Wednesday, April 22, 2009

Green Personal Branding: What does it mean?

Green personal branding is identifying and positioning yourself in a niche of the explosive green movement. But how does a personal brand exist within a concept like green, that has so long been the realm of activism and non-profits? What kind of new issues sprout to the surface as personal branding enters Green?

As a marketing tool, branding serves to position a person as the solution to a customer's problem. But how does personal brand translate when focused on a "cause" rather than a product?

The first example of personal green branding that comes to mind is Julia "Butterfly" Hill. Hill spent nearly 2 years in an ancient redwood tree she called Luna to bring attention to destructive logging practices. In the end, her activism saved the tree and a nearly 3 mile buffer zone around it, as well as brought attention and actionable change to the issue of old growth logging.

Since her monumental "tree sit," Hill has utilized her brand to raise awareness of even more issues and taken up a battle against what her website,, calls "celebretitis," or the glorification of celebrity for its own sake.

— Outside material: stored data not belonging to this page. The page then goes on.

/-! ### writePb -/

@[simp] theorem writePb_cfg (j : Nat) (v : Word) : (writePb j v s).cfg = s.cfg := rfl
@[simp] theorem writePb_a (j : Nat) (v : Word) : (writePb j v s).a = s.a := rfl
@[simp] theorem writePb_b (j : Nat) (v : Word) : (writePb j v s).b = s.b := rfl
@[simp] theorem writePb_e (j : Nat) (v : Word) : (writePb j v s).e = s.e := rfl
@[simp] theorem writePb_m (j : Nat) (v : Word) : (writePb j v s).m = s.m := rfl
@[simp] theorem writePb_d (j : Nat) (v : Word) : (writePb j v s).d = s.d := rfl
@[simp] theorem writePb_px (j : Nat) (v : Word) : (writePb j v s).px = s.px := rfl
@[simp] theorem writePb_py (j : Nat) (v : Word) : (writePb j v s).py = s.py := rfl
@[simp] theorem writePb_qx (j : Nat) (v : Word) : (writePb j v s).qx = s.qx := rfl
@[simp] theorem writePb_qy (j : Nat) (v : Word) : (writePb j v s).qy = s.qy := rfl
@[simp] theorem writePb_rx (j : Nat) (v : Word) : (writePb j v s).rx = s.rx := rfl
@[simp] theorem writePb_ry (j : Nat) (v : Word) : (writePb j v s).ry = s.ry := rfl
@[simp] theorem writePb_k (j : Nat) (v : Word) : (writePb j v s).k = s.k := rfl
@[simp] theorem writePb_pb (j : Nat) (v : Word) : (writePb j v s).pb = setPbWord s.pb j v := rfl
@[simp] theorem writePb_pblen (j : Nat) (v : Word) : (writePb j v s).pblen = s.pblen := rfl
@[simp] theorem writePb_pinf (j : Nat) (v : Word) : (writePb j v s).pinf = s.pinf := rfl
@[simp] theorem writePb_qinf (j : Nat) (v : Word) : (writePb j v s).qinf = s.qinf := rfl
@[simp] theorem writePb_rinf (j : Nat) (v : Word) : (writePb j v s).rinf = s.rinf := rfl
@[simp] theorem writePb_opc (j : Nat) (v : Word) : (writePb j v s).opc = s.opc := rfl
@[simp] theorem writePb_modsel (j : Nat) (v : Word) : (writePb j v s).modsel = s.modsel := rfl
@[simp] theorem writePb_busy (j : Nat) (v : Word) : (writePb j v s).busy = s.busy := rfl
@[simp] theorem writePb_done (j : Nat) (v : Word) : (writePb j v s).done = s.done := rfl
@[simp] theorem writePb_err (j : Nat) (v : Word) : (writePb j v s).err = s.err := rfl
@[simp] theorem writePb_errcode (j : Nat) (v : Word) : (writePb j v s).errcode = s.errcode := rfl
@[simp] theorem writePb_werr (j : Nat) (v : Word) : (writePb j v s).werr = s.werr := rfl
@[simp] theorem writePb_mrdy (j : Nat) (v : Word) : (writePb j v s).mrdy = s.mrdy := rfl
@[simp] theorem writePb_doneIe (j : Nat) (v : Word) : (writePb j v s).doneIe = s.doneIe := rfl
@[simp] theorem writePb_doneIp (j : Nat) (v : Word) : (writePb j v s).doneIp = s.doneIp := rfl
@[simp] theorem writePb_mlen (j : Nat) (v : Word) : (writePb j v s).mlen = s.mlen := rfl
@[simp] theorem writePb_latchOpc (j : Nat) (v : Word) : (writePb j v s).latchOpc = s.latchOpc := rfl
@[simp] theorem writePb_latchModsel (j : Nat) (v : Word) : (writePb j v s).latchModsel = s.latchModsel := rfl
@[simp] theorem writePb_mconst (j : Nat) (v : Word) : (writePb j v s).mconst = s.mconst := rfl
@[simp] theorem writePb_schedule (j : Nat) (v : Word) : (writePb j v s).schedule = s.schedule := rfl
@[simp] theorem writePb_reply (j : Nat) (v : Word) : (writePb j v s).reply = s.reply := rfl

Another person that comes to mind is Van Jones. Jones is the author of Green Collar Economy, a book about how to solve poverty and the environment. Jones defines green collar jobs as a "family-supporting, career-track job that directly contributes to preserving or enhancing environmental quality." A tall order that Jones believes can and will offer one solution to two big problems: poverty and environmental destruction. He created an non-profit called Green For All in Oakland, CA to study, develop and create policy and action at all legislative levels. He was recently appointed to President Barack Obama's administration with a focus on green collar jobs.

Jones is using his powerful personal green branding to create public policy.

Neither of these two iconic people are using their personal green branding to sell a product, but in the more traditional activism realm of the green movement. Will this continue or will personal green branding become more focused on commerce as green itself becomes more and more utilized in branding?

The big questions that remain are whether "green" will lose its meaning as it becomes part of the advertising world or if green will act as a change agent from within as the economy and society grow.

For now, the question remains a seed in the spring of the green movement.


  1. very timely post. I have been noticing that "Green" is taking over as a trend more than an actual effort to change one's way of life. Very well done.

  2. I have been contemplating your post for a few days now, Scott. Thanks for writing on this.

    If the future continues to look like the past, I think we will soon see the current generation of green branders become commonplace in the miscellany of commodified and silk-screened sound bites. A person can easily find Gandhi paraphernalia featuring his now-common " the change..." pearl. I don't know if the proliferation of things like campaign-style buttons featuring those words is what the Mahatma had in mind, but a catchy positive message is hard for a socially conscience capitalist to resist. And who knew that the words of [the] Sakyamuni would be on so many things that a person could purchase?

    But that makes sense since it seems many people purchase material things to express their ontologic statements. No doubt, there are people who give of their time or effort to the causes championed by green branders. And there are still some who tend the soil as a way of spiritual/personal expression or who take up an ascetic way of living as their translation of the sages' wisdom. But a great many are more likely to give of their money -- and are more than happy to show that they've done it. I suppose that is part of the button and bumpersticker phenomena.

    Regarding the question of whether the messages of the green branders gets lost, if those messages do not produce high-selling commodities for an industry or get snatched up by a religious movement, then they likely will fade from view. However, survival in the mainstream marketplace of ideas is not the only measure of a message's acceptance. There are those out there (and some are likely way out there, beyond the mainstream) whose lives have been aligned with peace, with the earth. Those folk have been change agents and likely will continue to be. They even might be who initially inspired the green branders' ideas.

  3. Interesting post. Now, does using green personal brand for commercial aims necessarily mean a bad thing? In some people's minds, yes it does. In mine, no. While excessive mindless consumption is not a path I encourage, smart, thoughtful, beneficial consumption, I absolutely do. And Eric in terms of "Be the change" being used all over, you and I may see it as oversaturation and misuse of the quote, others who may be new to such empowering concepts may be quite inspired, and in seeing it all over the place, feel safer in stepping out of their current comfort zone, to make positive changes in their and others lives.

    Being a sustainable business consultant and social media strategist for 3rd Whale, soaking in all things green for much of my time, I could buy in to that green and sustainability are hitting a saturation point, but then I keep reminding myself that my point of view is not the same as everybody's out there, and not to presume others have the same experience, interest, and level of enthusiasm that I do.

    It takes a range of modes of communication, people, and yes, products to reach into and connect with what matters to people in order to effect change.